Igor Estarellas Lacasa
clase obrera

El arma más peligrosa del capital es una revolución manipulable

Estimado camarada Muguruza, su última reflexión me ha invitado a tener la mía propia. Por favor, tómeselo como una crítica constructiva.

En el actual marco social de Euskal Herria y otros similares de otros lugares está surgiendo una supuesta disidencia de la izquierda, que da a entender que son la única izquierda verdadera y que no está intoxicada por el institucionalismo.

La lucha de clases no ha sido nunca una lucha abstracta entre «ideas puras» o facciones, sino un conflicto material entre la burguesía y proletariado. Acepto que el concepto de proletariado se distorsione por la propaganda del capital, dando a entender que «¡Por favor, señora tocada por el ala de una paloma capitalista, déjeme ser clase media!». Lo que no puedo entender es que se plantee continuamente una lucha de egos dentro de la propia clase obrera.

El socialismo, convertido en una cuestión de dogmas en lugar de una práctica revolucionaria unificada, nos conduce a repetir los mismos errores del pasado, sustituir la lucha de clases por una lucha de egos y dividir a la izquierda con una actitud sectaria.

La política revolucionaria no puede estar basada en discursos de autovictimización, sino en el análisis concreto de las condiciones materiales y en la organización de la clase trabajadora. 

Utilizar constantemente el aislamiento para justificar su victimismo o para atacar a otros sectores, no parece una práctica muy sensata para una izquierda del siglo XXI. Además, si los medios burgueses les dan voz, hay que preguntarse: ¿Por qué el capital amplifica a un grupo que dice ser anticapitalista?

Los medios burgueses no amplifican voces revolucionarias por altruismo.

La unidad no significa renunciar a la crítica, pero la crítica debe ser constructiva y orientada a fortalecer, no a destruir aliados potenciales.

El enemigo principal es el capital, no otras corrientes de izquierda.
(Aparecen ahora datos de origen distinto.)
-- ==== Sys2Proof/Machine/Ops.lean ====
section
/-! DEFINITION. The named operations that the meanings are written from: register writes of T and H,
output assertions, the answer to a protocol error, the refusal checks, and the two ends of a cycle. -/

namespace Sys2Proof.Machine

/-! ### Registers of T (spec/41_audio_transmitter.md) -/

/-- What every toggle of the bit clock does (R105). -/
def TxRegs.toggle (t : TxRegs) : TxRegs := { t with cnt := 0, clk := !t.clk }

/-- What every toggle to the active edge does: the active channel becomes the pending one (R105). -/
def TxRegs.activeEdge (t : TxRegs) : TxRegs := { t.toggle with cur := t.nxt }

/-- IDLE holds the channels at their initial values (R102, R103). -/
def TxRegs.homeChannels (t : TxRegs) : TxRegs := { t with cur := .left, nxt := .right }

namespace State

/-- Write registers of T; everything else stays. -/
def mapT (s : State) (f : TxRegs → TxRegs) : State := { s with t := f s.t }

/-- Write registers of H; everything else stays. -/
def mapH (s : State) (f : HandlerRegs → HandlerRegs) : State := { s with h := f s.h }

/-- Assert or drive outputs of the cycle; everything else stays. -/
def mapOut (s : State) (f : Outputs → Outputs) : State := { s with out := f s.out }

/-! ### Registers of H (spec/42_control_handler.md) -/

/-- Start a transfer in the state `st` (R143, R144). -/
def dispatch (s : State) (st : HandlerState) : State :=
  s.mapH fun h => { h with st := st, trig := false, gSetup := s.setup }

/-- `goIdle` (R141): a return to IDLE by any operation wins over staying. -/
def goIdle (s : State) : State := s.mapH fun h => { h with st := .idle }

/-- `H.trig <- b` (R142, R151). -/
def writeTrig (s : State) (b : Bool) : State := s.mapH fun h => { h with trig := b }

/-- `PdsWrite(v)` (R64). -/
def pdsWrite (s : State) (v : Byte) : State := s.mapH fun h => { h with pds := v }

/-! ### Outputs -/

/-- `ackOut <- 1` (R48). -/
def assertAck (s : State) : State := s.mapOut fun o => { o with ackOut := true }

/-- `stallOut <- 1` (R48). -/
def assertStall (s : State) : State := s.mapOut fun o => { o with stallOut := true }

/-- `zlpOut <- 1` (R48). -/
def assertZlp (s : State) : State := s.mapOut fun o => { o with zlpOut := true }

/-- `txStart <- 1` (R49). -/
def assertTxStart (s : State) : State := s.mapOut fun o => { o with txStart := true }

/-- `rxStart <- 1` (R49). -/
def assertRxStart (s : State) : State := s.mapOut fun o => { o with rxStart := true }

/-- Drive the transmit adapter's ports (R146). -/
def driveTx (s : State) (payload : Byte) (maxLen : Length) : State :=
  s.mapOut fun o => { o with txPayload := payload, txMaxLen := maxLen }

/-- Drive the receive adapter's port (R150). -/
def driveRx (s : State) (maxLen : Length) : State := s.mapOut fun o => { o with rxMaxLen := maxLen }

/-- Error entry (R205): the answer to a protocol error is a STALL in this cycle and IDLE in the next.
Nothing is saved. There is no operation that returns from it: H is in IDLE already (R206). -/
def answerError (s : State) : State := s.assertStall.goIdle

/-! ### The refusal checks -/

/-- The checks of T: R114, then R115 (the order is the model's: log 9). -/
def refusalT (s : State) : Option Refusal :=
  if s.t.st = .run ∧ (s.divider ≠ s.t.gDiv ∨ s.width ≠ s.t.gWid) then some .reconfigInRun
  else if 23 < s.width.toNat then some .widthRange
  else none

/-- The checks of H: R160, then R161 (the order is the model's: log 9). -/
def refusalH (s : State) : Option Refusal :=
  if s.h.st ≠ .idle ∧ s.inp.setupRcv = true then some .setupMidTransfer
  else if s.h.st ≠ .idle ∧ s.setup ≠ s.h.gSetup then some .setupFieldsChanged
  else none

/-- The checks of a whole cycle, made before any operation (R100, R140, R209); T's first (log 9). -/
def refusal (s : State) : Option Refusal :=
  match s.refusalT with
  | some r => some r
  | none => s.refusalH

/-- An operation of T: its refusals (the Refusals line of R102 to R109), then its register writes. -/
def tickT (s : State) (f : TxRegs → TxRegs) : Host.Outcome State Fault Refusal :=
  match s.refusalT with
  | some r => .refused r
  | none => .next (s.mapT f)

/-- A request presented to H: the transaction layer drives its fields with `setupRcv` (R45, R91). It is
refused while H is not IDLE (R160); in IDLE the cycle goes on as `f` says. -/
def present (s : State) (req : Setup) (f : State → State) : Host.Outcome State Fault Refusal :=
  if s.h.st = .idle then .next (f { s with inp := { s.inp with setup := req, setupRcv := true } })
  else .refused .setupMidTransfer

end State

/-! ### The two ends of a cycle -/

/-- The inputs of a cycle that the stimulus names nothing for: pulses are 0, levels keep their values
(R91). -/
def Inputs.hold (i : Inputs) : Inputs :=
  { i with
    setupRcv := false, dataReq := false, statusReq := false, rxReady := false, ackIn := false, rxDone := false }

/-- The outputs of a cycle before any handler operation fires: T's four levels (R110 to R113), every
pulse 0 (R140), and draws on the adapter ports (R49). -/
def State.idleOutputs (s : State) : Outputs where
  bclk := s.bclkLevel
  ws := s.wsLevel
  sd := s.sdLevel
  needSample := s.needSampleLevel
  ackOut := false
  stallOut := false
  zlpOut := false
  txStart := false
  txPayload := Config.freeTxPayload s.draws
  txMaxLen := Config.freeTxMaxLen s.draws
  rxStart := false
  rxMaxLen := Config.freeRxMaxLen s.draws

/-- The start of a cycle. -/
def State.beginCycle (s : State) : State := { s with out := s.idleOutputs }

/-- The tick at the end of a cycle: the next cycle's inputs arrive (R7). -/
def State.endCycle (s : State) : State :=
  { s with
    inp := s.stim.headD s.inp.hold
    stim := s.stim.tail
    cycle := s.cycle + 1
    draws := s.draws + 1 }

/-! ### Loading a program from outside -/

/-- The stimulus program `l` (R91) in place of the inputs of this cycle and of those to come. -/
def State.withStimulus (s : State) (l : List Inputs) : State :=
  { s with inp := l.headD s.inp, stim := l.tail }

end Sys2Proof.Machine
end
Si un grupo pasa más tiempo atacando a la izquierda abertzale o a los sindicatos que a la patronal o al estado burgués, algo falla.

Nadie puede decir que es anticapitalista y no hacer huelga para mejorar sus condiciones laborales porque los sindicatos actuales están institucionalizados y son parte del problema. Nadie puede decir que es anticapitalista y no realizar ninguna crítica al capital, mientras critica a personas que se reconocen como clase obrera.

Una izquierda que se dedica a purgar a otras izquierdas en lugar de organizar al pueblo trabajador está condenada a la irrelevancia o, peor, a ser un instrumento involuntario de la división que el capital necesita.

Estaremos de acuerdo en que el sectarismo es el cáncer del movimiento obrero. El capitalismo no necesita exterminar físicamente a la izquierda para neutralizarla; le basta con fragmentarla, enfrentarla consigo misma y vaciarla de contenido revolucionario. Ya lo hizo anteriormente la derecha vasca creando su propio sindicato para debilitar a los sindicatos de clase. Si no conocemos la historia, estamos condenadas a repetirla.

No es casualidad que los grandes medios (españoles o vascos, alineados con el poder económico) amplifiquen a un grupo que desgasta a la izquierda abertzale, convierte el debate político en una guerra entre «izquierdas puras vs. corruptas» y legitima el relato de que «toda la izquierda es un caos de divisiones», desanimando a las bases populares. La burguesía siempre ha financiado o promovido «oposiciones controladas».

Camarada Muguruza: ¿Hay que solicitar que se levante el veto (autocumplido) o hay que solicitar a  las personas «vetadas» coherencia de clase, defender los espacios plurales, el internacionalismo y la hermandad obrera ante el capital?